WHAT IS NEEDED: Would you please retype, exactly, the lines of the listing below between the line with "def ptpTime (b" and the line with "def delaySample (p", inclusive?

START SOURCE DATA

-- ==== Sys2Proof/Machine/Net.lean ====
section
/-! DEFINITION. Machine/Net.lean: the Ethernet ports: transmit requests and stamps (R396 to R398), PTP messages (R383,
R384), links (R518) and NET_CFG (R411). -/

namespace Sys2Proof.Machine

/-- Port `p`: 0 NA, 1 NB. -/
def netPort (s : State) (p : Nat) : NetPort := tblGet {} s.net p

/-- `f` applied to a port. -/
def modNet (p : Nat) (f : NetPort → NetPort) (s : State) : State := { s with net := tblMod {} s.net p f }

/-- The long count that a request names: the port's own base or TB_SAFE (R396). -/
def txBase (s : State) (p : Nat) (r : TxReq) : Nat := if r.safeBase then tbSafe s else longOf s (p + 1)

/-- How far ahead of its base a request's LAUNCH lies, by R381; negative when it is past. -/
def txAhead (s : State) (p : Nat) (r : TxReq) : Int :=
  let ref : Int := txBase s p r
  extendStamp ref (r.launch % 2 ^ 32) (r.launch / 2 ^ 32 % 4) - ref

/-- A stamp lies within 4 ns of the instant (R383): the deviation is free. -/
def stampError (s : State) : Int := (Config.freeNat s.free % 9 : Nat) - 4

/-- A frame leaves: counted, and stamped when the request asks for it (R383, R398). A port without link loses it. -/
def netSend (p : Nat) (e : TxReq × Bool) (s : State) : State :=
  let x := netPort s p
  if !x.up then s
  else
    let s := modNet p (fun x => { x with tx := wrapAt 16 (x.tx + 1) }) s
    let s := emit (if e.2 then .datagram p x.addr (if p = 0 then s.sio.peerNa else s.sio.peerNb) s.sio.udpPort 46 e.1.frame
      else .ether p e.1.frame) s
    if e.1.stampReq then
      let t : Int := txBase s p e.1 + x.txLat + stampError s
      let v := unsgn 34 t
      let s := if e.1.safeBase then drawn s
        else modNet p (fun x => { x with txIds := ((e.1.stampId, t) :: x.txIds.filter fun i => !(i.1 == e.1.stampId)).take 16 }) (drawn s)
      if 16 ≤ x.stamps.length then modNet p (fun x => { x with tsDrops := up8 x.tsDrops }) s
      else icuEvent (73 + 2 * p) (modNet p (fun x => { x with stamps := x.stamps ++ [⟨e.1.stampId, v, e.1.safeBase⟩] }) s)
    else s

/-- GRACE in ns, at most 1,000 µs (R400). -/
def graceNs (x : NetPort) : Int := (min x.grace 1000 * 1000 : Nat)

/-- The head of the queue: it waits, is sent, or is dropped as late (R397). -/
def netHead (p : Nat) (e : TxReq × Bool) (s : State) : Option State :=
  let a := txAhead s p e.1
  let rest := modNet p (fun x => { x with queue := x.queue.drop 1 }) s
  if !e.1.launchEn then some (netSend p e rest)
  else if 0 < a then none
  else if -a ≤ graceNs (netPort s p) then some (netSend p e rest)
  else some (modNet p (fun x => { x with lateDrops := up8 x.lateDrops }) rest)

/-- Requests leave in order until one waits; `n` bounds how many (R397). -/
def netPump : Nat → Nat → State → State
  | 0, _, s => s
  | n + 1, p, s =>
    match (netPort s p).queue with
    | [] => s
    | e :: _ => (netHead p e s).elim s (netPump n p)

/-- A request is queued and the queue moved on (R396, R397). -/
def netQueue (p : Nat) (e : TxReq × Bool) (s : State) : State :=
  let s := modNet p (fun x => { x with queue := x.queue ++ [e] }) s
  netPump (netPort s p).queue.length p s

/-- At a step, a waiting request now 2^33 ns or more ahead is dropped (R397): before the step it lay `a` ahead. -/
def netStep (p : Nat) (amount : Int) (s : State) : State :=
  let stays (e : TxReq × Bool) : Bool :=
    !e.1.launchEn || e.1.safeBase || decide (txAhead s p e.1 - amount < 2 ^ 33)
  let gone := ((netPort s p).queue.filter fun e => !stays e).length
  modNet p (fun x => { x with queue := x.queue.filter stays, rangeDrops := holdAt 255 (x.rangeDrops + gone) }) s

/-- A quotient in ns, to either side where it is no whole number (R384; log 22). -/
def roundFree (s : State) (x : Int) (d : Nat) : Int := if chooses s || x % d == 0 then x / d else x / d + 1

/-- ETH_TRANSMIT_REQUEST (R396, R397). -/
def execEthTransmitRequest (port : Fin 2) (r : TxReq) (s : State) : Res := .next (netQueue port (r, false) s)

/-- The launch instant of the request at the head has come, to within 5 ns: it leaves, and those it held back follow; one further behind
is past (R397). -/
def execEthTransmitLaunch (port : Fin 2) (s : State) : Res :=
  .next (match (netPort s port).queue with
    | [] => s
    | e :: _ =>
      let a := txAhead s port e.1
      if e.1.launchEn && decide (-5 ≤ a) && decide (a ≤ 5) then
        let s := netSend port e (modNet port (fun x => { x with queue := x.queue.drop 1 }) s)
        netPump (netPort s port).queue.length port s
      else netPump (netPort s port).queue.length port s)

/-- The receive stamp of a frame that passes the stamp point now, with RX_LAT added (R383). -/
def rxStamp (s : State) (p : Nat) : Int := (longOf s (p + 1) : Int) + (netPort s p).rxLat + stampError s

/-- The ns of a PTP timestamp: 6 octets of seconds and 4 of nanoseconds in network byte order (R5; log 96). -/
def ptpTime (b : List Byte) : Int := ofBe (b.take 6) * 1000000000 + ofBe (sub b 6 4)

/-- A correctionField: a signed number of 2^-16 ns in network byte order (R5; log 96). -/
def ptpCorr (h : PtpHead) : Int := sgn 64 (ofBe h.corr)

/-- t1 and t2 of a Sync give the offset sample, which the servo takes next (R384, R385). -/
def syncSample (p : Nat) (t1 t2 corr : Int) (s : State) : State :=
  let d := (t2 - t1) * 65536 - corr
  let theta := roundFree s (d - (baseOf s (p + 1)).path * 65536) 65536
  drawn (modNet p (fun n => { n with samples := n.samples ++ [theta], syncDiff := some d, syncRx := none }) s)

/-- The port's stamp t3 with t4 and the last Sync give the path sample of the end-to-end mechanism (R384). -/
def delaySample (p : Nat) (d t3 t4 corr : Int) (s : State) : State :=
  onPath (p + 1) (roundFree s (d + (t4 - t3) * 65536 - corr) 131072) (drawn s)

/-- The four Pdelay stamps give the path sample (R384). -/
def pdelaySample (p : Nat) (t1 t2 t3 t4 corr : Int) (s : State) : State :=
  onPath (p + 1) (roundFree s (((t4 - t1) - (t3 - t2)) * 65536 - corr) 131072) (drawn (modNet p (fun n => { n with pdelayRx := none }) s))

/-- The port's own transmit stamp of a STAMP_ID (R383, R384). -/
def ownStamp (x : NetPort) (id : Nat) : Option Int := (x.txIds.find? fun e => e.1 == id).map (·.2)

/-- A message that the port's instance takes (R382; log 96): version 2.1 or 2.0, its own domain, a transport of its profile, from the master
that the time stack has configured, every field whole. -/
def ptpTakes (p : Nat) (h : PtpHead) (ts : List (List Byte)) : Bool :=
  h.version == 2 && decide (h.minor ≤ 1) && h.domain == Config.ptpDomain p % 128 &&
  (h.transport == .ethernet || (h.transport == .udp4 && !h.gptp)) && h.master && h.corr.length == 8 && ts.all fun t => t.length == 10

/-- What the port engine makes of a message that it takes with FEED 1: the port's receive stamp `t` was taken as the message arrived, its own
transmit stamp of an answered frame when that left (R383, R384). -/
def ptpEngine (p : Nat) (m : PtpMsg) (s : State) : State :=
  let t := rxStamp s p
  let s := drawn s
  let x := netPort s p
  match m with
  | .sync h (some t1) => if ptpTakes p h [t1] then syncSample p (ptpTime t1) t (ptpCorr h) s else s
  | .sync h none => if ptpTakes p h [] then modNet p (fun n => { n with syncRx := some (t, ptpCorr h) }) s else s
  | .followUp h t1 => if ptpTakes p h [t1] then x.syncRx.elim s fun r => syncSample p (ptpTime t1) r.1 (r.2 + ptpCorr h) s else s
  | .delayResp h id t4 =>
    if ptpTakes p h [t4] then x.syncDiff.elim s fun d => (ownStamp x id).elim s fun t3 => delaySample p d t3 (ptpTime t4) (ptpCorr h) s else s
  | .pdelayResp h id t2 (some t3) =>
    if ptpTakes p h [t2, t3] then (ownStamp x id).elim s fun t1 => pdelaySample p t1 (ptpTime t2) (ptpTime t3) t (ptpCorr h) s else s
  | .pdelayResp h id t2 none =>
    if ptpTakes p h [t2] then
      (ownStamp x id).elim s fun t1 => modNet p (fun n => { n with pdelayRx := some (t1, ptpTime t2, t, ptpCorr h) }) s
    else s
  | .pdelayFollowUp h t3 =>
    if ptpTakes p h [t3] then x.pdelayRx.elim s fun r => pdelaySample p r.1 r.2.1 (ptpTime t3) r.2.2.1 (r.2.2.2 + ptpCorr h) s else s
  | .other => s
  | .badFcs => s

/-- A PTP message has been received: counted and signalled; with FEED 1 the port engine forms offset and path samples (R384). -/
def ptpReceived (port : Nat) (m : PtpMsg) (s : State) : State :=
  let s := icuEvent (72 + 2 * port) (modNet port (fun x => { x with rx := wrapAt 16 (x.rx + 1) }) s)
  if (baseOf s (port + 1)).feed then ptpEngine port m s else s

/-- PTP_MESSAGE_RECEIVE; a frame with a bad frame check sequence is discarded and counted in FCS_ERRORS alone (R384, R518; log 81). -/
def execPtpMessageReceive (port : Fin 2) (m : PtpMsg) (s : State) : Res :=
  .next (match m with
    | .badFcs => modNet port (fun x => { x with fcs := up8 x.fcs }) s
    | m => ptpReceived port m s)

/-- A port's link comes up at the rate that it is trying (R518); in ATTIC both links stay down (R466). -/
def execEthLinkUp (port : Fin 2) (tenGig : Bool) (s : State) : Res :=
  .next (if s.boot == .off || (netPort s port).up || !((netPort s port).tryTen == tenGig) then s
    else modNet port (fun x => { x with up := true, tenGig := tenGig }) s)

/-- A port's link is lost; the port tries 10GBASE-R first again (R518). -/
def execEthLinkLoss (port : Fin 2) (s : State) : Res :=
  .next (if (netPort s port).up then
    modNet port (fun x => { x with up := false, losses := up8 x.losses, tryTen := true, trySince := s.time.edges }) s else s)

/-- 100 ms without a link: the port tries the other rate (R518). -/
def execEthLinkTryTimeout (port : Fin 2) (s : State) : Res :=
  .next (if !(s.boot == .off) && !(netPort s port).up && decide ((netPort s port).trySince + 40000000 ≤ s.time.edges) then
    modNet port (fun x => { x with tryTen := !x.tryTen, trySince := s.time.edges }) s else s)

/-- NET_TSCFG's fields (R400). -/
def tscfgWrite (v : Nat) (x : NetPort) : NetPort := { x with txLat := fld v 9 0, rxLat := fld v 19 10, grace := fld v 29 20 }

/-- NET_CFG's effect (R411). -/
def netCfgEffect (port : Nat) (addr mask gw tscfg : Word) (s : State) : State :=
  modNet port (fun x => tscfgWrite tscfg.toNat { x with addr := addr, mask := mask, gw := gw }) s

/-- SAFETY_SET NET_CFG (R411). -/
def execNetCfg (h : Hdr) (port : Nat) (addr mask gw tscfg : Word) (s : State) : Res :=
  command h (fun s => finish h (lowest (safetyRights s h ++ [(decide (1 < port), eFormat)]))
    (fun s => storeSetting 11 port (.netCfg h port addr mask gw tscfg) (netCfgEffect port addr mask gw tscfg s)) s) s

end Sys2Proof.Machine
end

END SOURCE DATA

RESPONSE:
def ptpTime (b : List Byte) : Int := ofBe (b.take 6) * 1000000000 + ofBe (sub b 6 4)

/-- A correctionField: a signed number of 2^-16 ns in network byte order (R5; log 96). -/
def ptpCorr (h : PtpHead) : Int := sgn 64 (ofBe h.corr)

/-- t1 and t2 of a Sync give the offset sample, which the servo takes next (R384, R385). -/
def syncSample (p : Nat) (t1 t2 corr : Int) (s : State) : State :=
  let d := (t2 - t1) * 65536 - corr
  let theta := roundFree s (d - (baseOf s (p + 1)).path * 65536) 65536
  drawn (modNet p (fun n => { n with samples := n.samples ++ [theta], syncDiff := some d, syncRx := none }) s)

/-- The port's stamp t3 with t4 and the last Sync give the path sample of the end-to-end mechanism (R384). -/
def delaySample (p : Nat) (d t3 t4 corr : Int) (s : State) : State :=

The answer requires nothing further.